I still owe her a couple thousand dollars from a loan a couple of years ago. I have been making monthly payments to her, but I could see her trying to take me to court for the whole thing immediately if I completely ghost her and give her a restraining order.
 
I still owe her a couple thousand dollars from a loan a couple of years ago. I have been making monthly payments to her, but I could see her trying to take me to court for the whole thing immediately if I completely ghost her and give her a restraining order.
Sad, but it's good you're aware of the possibilities. What legally counts is that you can vouch for each and every payment made, and on time.
 
I still owe her a couple thousand dollars from a loan a couple of years ago. I have been making monthly payments to her, but I could see her trying to take me to court for the whole thing immediately if I completely ghost her and give her a restraining order.

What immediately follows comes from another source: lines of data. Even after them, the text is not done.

-- ==== Sys2Proof/Laws/Limits.lean ====
section
/-! SUPPORT. The limits of the counted stores (R140, R114, R122, R52, R137, R37, R65) are kept by every operation. -/

namespace Sys2Proof.Machine

@[simp] theorem State.setPower_limits (s : State) (x) : (s.setPower x).limitsOk ↔ s.limitsOk := Iff.rfl
@[simp] theorem State.setUnsaved_limits (s : State) (x) : (s.setUnsaved x).limitsOk ↔ s.limitsOk := Iff.rfl
@[simp] theorem State.setNv_limits (s : State) (x) : (s.setNv x).limitsOk ↔ s.limitsOk := Iff.rfl
@[simp] theorem State.mapNv_limits (s : State) (f) : (s.mapNv f).limitsOk ↔ s.limitsOk := Iff.rfl
@[simp] theorem State.setPort_limits (s : State) (x) : (s.setPort x).limitsOk ↔ s.limitsOk := Iff.rfl
@[simp] theorem State.mapPort_limits (s : State) (f) : (s.mapPort f).limitsOk ↔ s.limitsOk := Iff.rfl
@[simp] theorem State.setEvents_limits (s : State) (x) : (s.setEvents x).limitsOk ↔ s.limitsOk := Iff.rfl
@[simp] theorem State.setCtl_limits (s : State) (x) : (s.setCtl x).limitsOk ↔ s.limitsOk := Iff.rfl
@[simp] theorem State.mapCtl_limits (s : State) (f) : (s.mapCtl f).limitsOk ↔ s.limitsOk := Iff.rfl
@[simp] theorem State.setTable_limits (s : State) (x) : (s.setTable x).limitsOk ↔ s.limitsOk := Iff.rfl
@[simp] theorem State.setSerial_limits (s : State) (x) : (s.setSerial x).limitsOk ↔ s.limitsOk := Iff.rfl
@[simp] theorem State.setFree_limits (s : State) (x) : (s.setFree x).limitsOk ↔ s.limitsOk := Iff.rfl
@[simp] theorem State.setPending_limits (s : State) (x) : (s.setPending x).limitsOk ↔ s.limitsOk := Iff.rfl
@[simp] theorem State.setEntry_limits (s : State) (r : Region) (e : RegionEntry) :
    (s.setEntry r e).limitsOk ↔ s.limitsOk := Iff.rfl
@[simp] theorem State.mapEntry_limits (s : State) (r : Region) (f : RegionEntry → RegionEntry) :
    (s.mapEntry r f).limitsOk ↔ s.limitsOk := Iff.rfl

/-- A change of the Line Interface that does not raise the fault count above its limit. -/
@[simp] theorem State.mapLine_limits (s : State) (f : Line → Line)
    (hf : (f s.line).faults = s.line.faults ∨ (f s.line).faults ≤ Config.faultLimit) (h : s.limitsOk) :
    (s.mapLine f).limitsOk := by
  obtain ⟨h1, h2, h3, h4, h5, h6, h7, h8⟩ := h
  refine ⟨h1, h2, h3, h4, h5, h6, ?_, h8⟩
  rcases hf with hf | hf
  · show (f s.line).faults ≤ _; rw [hf]; exact h7
  · exact hf

/-- A change of the Roster Unit that adds nothing to the census front list. -/
@[simp] theorem State.mapRoster_limits (s : State) (f : Roster → Roster)
    (hf : (f s.roster).front.Sublist s.roster.front) (h : s.limitsOk) : (s.mapRoster f).limitsOk := by
  obtain ⟨h1, h2, h3, h4, h5, h6, h7, h8⟩ := h
  exact ⟨h1, h2, h3, ⟨Nat.le_trans hf.length_le h4.1, h4.2.sublist hf⟩, h5, h6, h7, h8⟩

/-- A change of the Outbox that adds no PULL entry. -/
@[simp] theorem State.mapOut_limits (s : State) (f : Outbox → Outbox)
    (hf : (f s.out).entries.countP OutEntry.isPull ≤ s.out.entries.countP OutEntry.isPull) (h : s.limitsOk) :
    (s.mapOut f).limitsOk := by
  obtain ⟨h1, h2, h3, h4, h5, h6, h7, h8⟩ := h
  exact ⟨h1, h2, h3, h4, h5, h6, h7, Nat.le_trans hf h8⟩

/-- A change of the Catch-up Unit that adds no pull record. -/
@[simp] theorem State.mapCatchup_limits (s : State) (f : Catchup → Catchup)
    (hf : (f s.catchup).pulls.length ≤ s.catchup.pulls.length) (h : s.limitsOk) : (s.mapCatchup f).limitsOk := by
  obtain ⟨h1, h2, h3, h4, h5, h6, h7, h8⟩ := h
  exact ⟨h1, Nat.le_trans hf h2, h3, h4, h5, h6, h7, h8⟩

@[simp] theorem State.setCatchup_limits (s : State) (x : Catchup) (hx : x.pulls = []) (h : s.limitsOk) :
    (s.setCatchup x).limitsOk := by
  obtain ⟨h1, h2, h3, h4, h5, h6, h7, h8⟩ := h
  refine ⟨h1, ?_, h3, h4, h5, h6, h7, h8⟩
  show x.pulls.length ≤ _
  simp [hx]

/-- A serving table that is not longer. -/
@[simp] theorem State.setServing_limits (s : State) (x : List ServingRecord) (hx : x.length ≤ s.serving.length)
    (h : s.limitsOk) : (s.setServing x).limitsOk := by
  obtain ⟨h1, h2, h3, h4, h5, h6, h7, h8⟩ := h
  exact ⟨h1, h2, Nat.le_trans hx h3, h4, h5, h6, h7, h8⟩

/-- Arbiter counts within their limit. -/
@[simp] theorem State.setArb_limits (s : State) (x : Arbiter) (h : s.limitsOk)
    (hx : x.hostStreak = s.arb.hostStreak ∨ x.hostStreak ≤ Config.arbiterLimit)
    (hy : x.imageWait = s.arb.imageWait ∨ x.imageWait ≤ Config.arbiterLimit) : (s.setArb x).limitsOk := by
  obtain ⟨h1, h2, h3, h4, h5, h6, h7, h8⟩ := h
  refine ⟨h1, h2, h3, h4, ?_, ?_, h7, h8⟩
  · show x.hostStreak ≤ _; rcases hx with hx | hx <;> omega
  · show x.imageWait ≤ _; rcases hy with hy | hy <;> omega

/-- An Apply Queue that is not longer. -/
@[simp] theorem State.setApplyQ_limits (s : State) (x : List ApplyEntry) (hx : x.length ≤ s.applyQ.length)
    (h : s.limitsOk) : (s.setApplyQ x).limitsOk := by
  obtain ⟨h1, h2, h3, h4, h5, h6, h7, h8⟩ := h
  exact ⟨Nat.le_trans hx h1, h2, h3, h4, h5, h6, h7, h8⟩
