-- ==== Sys2Proof/Laws/Spans.lean ====
section
/-! SUPPORT. Every span that waits for the array lies in its region (R1, R134), through every operation. -/

namespace Sys2Proof.Machine

@[simp] theorem State.setPower_spans (s : State) (x) : (s.setPower x).spansOk ↔ s.spansOk := Iff.rfl
@[simp] theorem State.setUnsaved_spans (s : State) (x) : (s.setUnsaved x).spansOk ↔ s.spansOk := Iff.rfl
@[simp] theorem State.setNv_spans (s : State) (x) : (s.setNv x).spansOk ↔ s.spansOk := Iff.rfl
@[simp] theorem State.mapNv_spans (s : State) (f) : (s.mapNv f).spansOk ↔ s.spansOk := Iff.rfl
@[simp] theorem State.setEvents_spans (s : State) (x) : (s.setEvents x).spansOk ↔ s.spansOk := Iff.rfl
@[simp] theorem State.setCtl_spans (s : State) (x) : (s.setCtl x).spansOk ↔ s.spansOk := Iff.rfl
@[simp] theorem State.mapCtl_spans (s : State) (f) : (s.mapCtl f).spansOk ↔ s.spansOk := Iff.rfl
@[simp] theorem State.setLine_spans (s : State) (x) : (s.setLine x).spansOk ↔ s.spansOk := Iff.rfl
@[simp] theorem State.mapLine_spans (s : State) (f) : (s.mapLine f).spansOk ↔ s.spansOk := Iff.rfl
@[simp] theorem State.setRoster_spans (s : State) (x) : (s.setRoster x).spansOk ↔ s.spansOk := Iff.rfl
@[simp] theorem State.mapRoster_spans (s : State) (f) : (s.mapRoster f).spansOk ↔ s.spansOk := Iff.rfl
@[simp] theorem State.setTable_spans (s : State) (x) : (s.setTable x).spansOk ↔ s.spansOk := Iff.rfl
@[simp] theorem State.setOut_spans (s : State) (x) : (s.setOut x).spansOk ↔ s.spansOk := Iff.rfl
@[simp] theorem State.mapOut_spans (s : State) (f) : (s.mapOut f).spansOk ↔ s.spansOk := Iff.rfl
@[simp] theorem State.setCatchup_spans (s : State) (x) : (s.setCatchup x).spansOk ↔ s.spansOk := Iff.rfl
@[simp] theorem State.mapCatchup_spans (s : State) (f) : (s.mapCatchup f).spansOk ↔ s.spansOk := Iff.rfl
@[simp] theorem State.setServing_spans (s : State) (x) : (s.setServing x).spansOk ↔ s.spansOk := Iff.rfl
@[simp] theorem State.setArb_spans (s : State) (x) : (s.setArb x).spansOk ↔ s.spansOk := Iff.rfl
@[simp] theorem State.setSerial_spans (s : State) (x) : (s.setSerial x).spansOk ↔ s.spansOk := Iff.rfl
@[simp] theorem State.setFree_spans (s : State) (x) : (s.setFree x).spansOk ↔ s.spansOk := Iff.rfl
@[simp] theorem State.setPending_spans (s : State) (x) : (s.setPending x).spansOk ↔ s.spansOk := Iff.rfl
@[simp] theorem State.setEntry_spans (s : State) (r : Region) (e : RegionEntry) :
    (s.setEntry r e).spansOk ↔ s.spansOk := Iff.rfl
@[simp] theorem State.mapEntry_spans (s : State) (r : Region) (f : RegionEntry → RegionEntry) :
    (s.mapEntry r f).spansOk ↔ s.spansOk := Iff.rfl

/-- A change of the Host Port that leaves no command with a span that waits, or the one that waited. -/
@[simp] theorem State.mapPort_spans (s : State) (f : Port → Port)
    (hf : (f s.port).state = s.port.state ∨ ∀ w, (f s.port).state = .working w → w.spanOk = true) (h : s.spansOk) :
    (s.mapPort f).spansOk := by
  refine ⟨h.1, fun w hw => ?_⟩
  rcases hf with hf | hf
  · exact h.2 w (by rw [← hf]; exact hw)
  · exact hf w hw
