-- ==== Sys2Proof/Laws/Offers.lean ====
section
/-! SUPPORT. The choice at an idle comes to an end (R25, R89): a withdrawn CLAIM entry takes its place in the Outbox away, and an
entry that the sweep appends for it is of a region held, which is held no more once that entry is withdrawn too. -/

namespace Sys2Proof.Machine

/-- The regions held. -/
def State.heldCount (s : State) : Nat := (List.finRange 64).countP (fun r : Region => s.table[r].held)

/-- How many choices an entry may cost yet: its own, and one for each region held that the sweep may come to after it. -/
def State.entryCost (s : State) (e : OutEntry) : Nat := s.heldCount + if s.table[e.region].held then 1 else 2

/-- How many choices the Outbox may cost at one idle. -/
def State.offerCost (s : State) : Nat := (s.out.entries.map s.entryCost).sum

theorem State.heldCount_le (s : State) : s.heldCount ≤ 64 := by
  have := List.countP_le_length (p := fun r : Region => s.table[r].held) (l := List.finRange 64)
  simpa [State.heldCount] using this

theorem State.entryCost_le (s : State) (e : OutEntry) : s.entryCost e ≤ 66 := by
  have := s.heldCount_le
  unfold State.entryCost
  split <;> omega

theorem State.offerCost_le (s : State) : s.offerCost ≤ 66 * s.out.entries.length := by
  have h : ∀ l : List OutEntry, (l.map s.entryCost).sum ≤ 66 * l.length := by
    intro l
    induction l with
    | nil => simp
    | cons e l ih =>
      have := s.entryCost_le e
      simp only [List.map_cons, List.sum_cons, List.length_cons]
      omega
  exact h _

/-- Where `t` holds no region that `s` does not hold, it holds at most as many; and fewer where one is held no more. -/
theorem State.heldCount_mono {s t : State} (h : ∀ r : Region, t.table[r].held = true → s.table[r].held = true) :
    t.heldCount ≤ s.heldCount := List.countP_mono_left fun r _ => h r

theorem countP_lt_of_mem {α : Type} {p q : α → Bool} (h : ∀ x, q x = true → p x = true) {r : α} (hp : p r = true)
    (hq : q r = false) : ∀ l : List α, r ∈ l → l.countP q < l.countP p
  | [], hr => nomatch hr
  | a :: l, hr => by
    have hle : l.countP q ≤ l.countP p := List.countP_mono_left fun x _ => h x
    rcases List.mem_cons.1 hr with rfl | hr
    · rw [List.countP_cons_of_pos hp, List.countP_cons_of_neg (by simp [hq])]
      omega
    · have ih := countP_lt_of_mem h hp hq l hr
      cases ha : q a with
      | true =>
        rw [List.countP_cons_of_pos ha, List.countP_cons_of_pos (h a ha)]
        omega
      | false =>
        rw [List.countP_cons_of_neg (by simp [ha]), List.countP_cons]
        omega

theorem State.heldCount_lt {s t : State} (h : ∀ r : Region, t.table[r].held = true → s.table[r].held = true) {r : Region}
    (hs : s.table[r].held = true) (ht : t.table[r].held = false) : t.heldCount < s.heldCount :=
  countP_lt_of_mem (p := fun q : Region => s.table[q].held) h hs ht _ (List.mem_finRange r)

theorem State.entryCost_mono {s t : State} (h : ∀ r : Region, t.table[r].held = true → s.table[r].held = true) (e : OutEntry) :
    t.entryCost e ≤ s.entryCost e := by
  have hm := State.heldCount_mono h
  unfold State.entryCost
  cases hs : s.table[e.region].held <;> cases ht : t.table[e.region].held
  · simpa using hm
  · rw [h _ ht] at hs
    cases hs
  · have := State.heldCount_lt h hs ht
    simp
    omega
  · simpa using hm

theorem sum_entryCost_mono {s t : State} (h : ∀ r : Region, t.table[r].held = true → s.table[r].held = true)
    (l : List OutEntry) : (l.map t.entryCost).sum ≤ (l.map s.entryCost).sum := by
  induction l with
  | nil => simp
  | cons e l ih =>
    have := State.entryCost_mono h e
    simp only [List.map_cons, List.sum_cons]
    omega

/-- What the sweep's walk may do: it holds no region that was not held, and appends at most one entry, of a region held. -/
def State.walkedTo (s t : State) : Prop :=
  (∀ r : Region, t.table[r].held = true → s.table[r].held = true) ∧
  (t.out.entries = s.out.entries
    ∨ ∃ q, t.table[q].held = true ∧ t.out.entries = s.out.entries ++ [⟨q, .claim .sweep, false, .none⟩])

theorem State.dropHeld_held (s : State) (r q : Region) :
    (s.dropHeld r).table[q].held = (s.table[q].held && !decide (q = r)) := by
  unfold State.dropHeld State.mapEntry State.setEntry
  by_cases h : q = r
  · subst h
    simp
  · have : r.val ≠ q.val := fun e => h (Fin.ext e.symm)
    simp [h, Vector.getElem_set_ne, this]

theorem State.sweepAct_walks (s : State) :
    (s.sweepAct.2 = true → (∀ r : Region, s.sweepAct.1.table[r].held = true → s.table[r].held = true)
      ∧ s.sweepAct.1.out.entries = s.out.entries) ∧
    (s.sweepAct.2 = false → s.walkedTo s.sweepAct.1) := by
  have hd : ∀ (u : State) (w : Sweep) (r : Region) (e : Event), u = s →
      (∀ q : Region, (((u.setSweep w).dropHeld r).post e).table[q].held = true → s.table[q].held = true) := by
    intro u w r e hu q hq
    subst hu
    have hq' : ((u.setSweep w).dropHeld r).table[q].held = true := hq
    rw [State.dropHeld_held] at hq'
    simp only [Bool.and_eq_true] at hq'
    exact hq'.1
  unfold State.sweepAct
  dsimp only
  split
  · exact ⟨fun _ => ⟨fun r h => h, rfl⟩, fun h => nomatch h⟩
  · split
    · exact ⟨fun _ => ⟨hd s _ _ _ rfl, rfl⟩, fun h => nomatch h⟩
    · split
      · exact ⟨fun _ => ⟨hd s _ _ _ rfl, rfl⟩, fun h => nomatch h⟩
      · rename_i h _ _
        refine ⟨(fun h => nomatch h), fun _ => ⟨fun r h => h, .inr ⟨s.out.sweep.position, ?_, rfl⟩⟩⟩
        simp only [Bool.or_eq_true, Bool.not_eq_true', not_or] at h
        exact Bool.eq_true_of_not_eq_false h.1.1

theorem State.sweepFrom_walks (n : Nat) (s : State) : s.walkedTo (State.sweepFrom n s) := by
  induction n generalizing s with
  | zero => exact ⟨fun _ h => h, .inl rfl⟩
  | succ n ih =>
    unfold State.sweepFrom
    split
    · split
      · rename_i h
        obtain ⟨hh, he⟩ := s.sweepAct_walks.1 h
        obtain ⟨ih1, ih2⟩ := ih s.sweepAct.1
        refine ⟨fun r hr => hh r (ih1 r hr), ?_⟩
        rw [he] at ih2
        exact ih2
      · rename_i h
        exact s.sweepAct_walks.2 (by simpa using h)
    · exact ⟨fun _ h => h, .inl rfl⟩

theorem State.sweepWalk_walks (s : State) : s.walkedTo s.sweepWalk := by
  unfold State.sweepWalk
  split
  · exact State.sweepFrom_walks 64 s
  · exact ⟨fun _ h => h, .inl rfl⟩

/-- A CLAIM entry chosen to be withdrawn stands in the Outbox with no CLAIM entry before it that may be offered. -/
theorem State.nextOffer_withdrawn {s : State} {e : OutEntry} {source : ClaimSource} {why : LostReason}
    (h : s.nextOffer = .withdrawn e source why) :
    e.body = .claim source ∧ ∃ before after, s.out.entries = before ++ e :: after
      ∧ s.out.entries.eraseP (fun x => x.offerable && x.priority == 1) = before ++ after := by
  have hp : pickEntry s.out.entries = some e ∧ e.body = .claim source := by
    unfold State.nextOffer at h
    split at h
    · cases h
    · split at h
      · cases hk : pickEntry s.out.entries with
        | none => simp [hk] at h
        | some x =>
          simp only [hk] at h
          unfold State.offerOf at h
          split at h
          · split at h
            · cases h
              exact ⟨rfl, by assumption⟩
            · cases h
          all_goals cases h
      · cases h
  refine ⟨hp.2, ?_⟩
  have hf : s.out.entries.find? (fun x => x.offerable && x.priority == 1) = some e := by
    have hpick := hp.1
    unfold pickEntry at hpick
    simp only [List.findSome?_cons, List.findSome?_nil] at hpick
    have hone : ∀ p : Nat, s.out.entries.find? (fun x => x.offerable && x.priority == p) = some e → p = 1 := by
      intro p hfp
      have := List.find?_some hfp
      simp only [Bool.and_eq_true, beq_iff_eq] at this
      rw [← this.2]
      simp [OutEntry.priority, hp.2]
    split at hpick
    · rename_i x hx
      cases hpick
      exact hx
    · split at hpick
      · rename_i x hx
        cases hpick
        exact absurd (hone 2 hx) (by decide)
      · split at hpick
        · rename_i x hx
          cases hpick
          exact absurd (hone 3 hx) (by decide)
        · split at hpick
          · rename_i x hx
            cases hpick
            exact absurd (hone 4 hx) (by decide)
          · cases hpick
  obtain ⟨hpe, before, after, heq, hb⟩ := List.find?_eq_some_iff_append.1 hf
  refine ⟨before, after, heq, ?_⟩
  rw [heq, List.eraseP_append_right _ (fun x hx => by have := hb x hx; revert this; cases x.offerable && x.priority == 1 <;> simp), List.eraseP_cons, hpe]
  rfl

/-- A withdrawal leaves fewer choices than there were. -/
theorem State.withdraw_offerCost {s : State} {e : OutEntry} {source : ClaimSource} {why : LostReason}
    (h : s.nextOffer = .withdrawn e source why) : (s.withdraw e source why).drainEnd.offerCost < s.offerCost := by
  obtain ⟨_, before, after, heq, her⟩ := State.nextOffer_withdrawn h
  have hdrain : ∀ t : State, t.drainEnd.offerCost = t.offerCost := by
    intro t
    unfold State.drainEnd
    split <;> rfl
  have hcost : s.offerCost = ((before ++ after).map s.entryCost).sum + s.entryCost e := by
    simp only [State.offerCost, heq, List.map_append, List.map_cons, List.sum_append, List.sum_cons]
    omega
  have hpos : 0 < s.entryCost e := by unfold State.entryCost; split <;> omega
  rw [hdrain, hcost]
  cases source with
  | host =>
    have : (s.withdraw e .host why).offerCost = ((before ++ after).map s.entryCost).sum := by
      rw [← her]
      rfl
    omega
  | sweep =>
    generalize ht : s.withdraw e .sweep why = t
    obtain ⟨u, hu, hwalk⟩ : ∃ u : State, u.out.entries = before ++ after ∧ u.walkedTo t
        ∧ (∀ q : Region, u.table[q].held = (s.table[q].held && !decide (q = e.region))) := by
      refine ⟨(((s.mapOut fun o => { o with entries := o.entries.eraseP (fun x => x.offerable && x.priority == 1) }).post
        (.claimDone e.region 0 .sweep (some why))).dropHeld e.region).setSweep
          { s.out.sweep.pass e.region with outstanding := none }, her, ?_, fun q => State.dropHeld_held s e.region q⟩
      rw [← ht]
      exact State.sweepWalk_walks _
    obtain ⟨⟨hw1, hw2⟩, hdrop⟩ := hwalk
    have hmono : ∀ r : Region, t.table[r].held = true → s.table[r].held = true := by
      intro r hr
      have := hw1 r hr
      rw [hdrop] at this
      simp only [Bool.and_eq_true] at this
      exact this.1
    have hsum := sum_entryCost_mono hmono (before ++ after)
    rcases hw2 with hw2 | ⟨q, hq, hw2⟩
    · rw [State.offerCost, hw2, hu]
      omega
    · have hlast : t.entryCost ⟨q, .claim .sweep, false, .none⟩ < s.entryCost e := by
        have hr : t.table[e.region].held = false := by
          cases hc : t.table[e.region].held with
          | false => rfl
          | true =>
            have := hw1 _ hc
            rw [hdrop] at this
            simp at this
        have hm := State.heldCount_mono hmono
        unfold State.entryCost
        simp only [hq]
        cases hs : s.table[e.region].held with
        | false => simp; omega
        | true =>
          have := State.heldCount_lt hmono hs hr
          simp
          omega
      rw [State.offerCost, hw2, hu, List.map_append, List.sum_append]
      simp only [List.map_cons, List.map_nil, List.sum_cons, List.sum_nil, Nat.add_zero]
      omega

/-- More choices than the Outbox may cost change nothing. -/
theorem State.offerFrom_enough (n m : Nat) (s : State) (hn : s.offerCost < n) (hm : s.offerCost < m) :
    s.offerFrom n = s.offerFrom m := by
  induction n generalizing m s with
  | zero => omega
  | succ n ih =>
    obtain ⟨m, rfl⟩ : ∃ k, m = k + 1 := ⟨m - 1, by omega⟩
    cases h : s.nextOffer with
    | withdrawn e source why =>
      have := State.withdraw_offerCost h
      simp only [State.offerFrom, h]
      exact ih m _ (by omega) (by omega)
    | _ => simp only [State.offerFrom, h]

/-- After a withdrawal the choice is made anew (R89). -/
theorem State.offer_withdrawn {s : State} {e : OutEntry} {source : ClaimSource} {why : LostReason}
    (h : s.nextOffer = .withdrawn e source why) : s.offer = (s.withdraw e source why).drainEnd.offer := by
  have hs := s.offerCost_le
  have ht := (s.withdraw e source why).drainEnd.offerCost_le
  have hlt := State.withdraw_offerCost h
  unfold State.offer
  conv_lhs => unfold State.offerFrom
  simp only [h]
  exact State.offerFrom_enough _ _ _ (by omega) (by omega)

end Sys2Proof.Machine
end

Maybe you can settle. But yeah, that's terrible.
 
My job isn’t paying me enough. Maybe I should start my own personal narcotics smuggling empire. It worked well for Tony Montana, right?
 
My job isn’t paying me enough. Maybe I should start my own personal narcotics smuggling empire. It worked well for Tony Montana, right?
Ok how about making videos for social media for extra income? there are people with autiusm making a live on social media. Just make sure to stay on budget. You can do it bro we believe in you.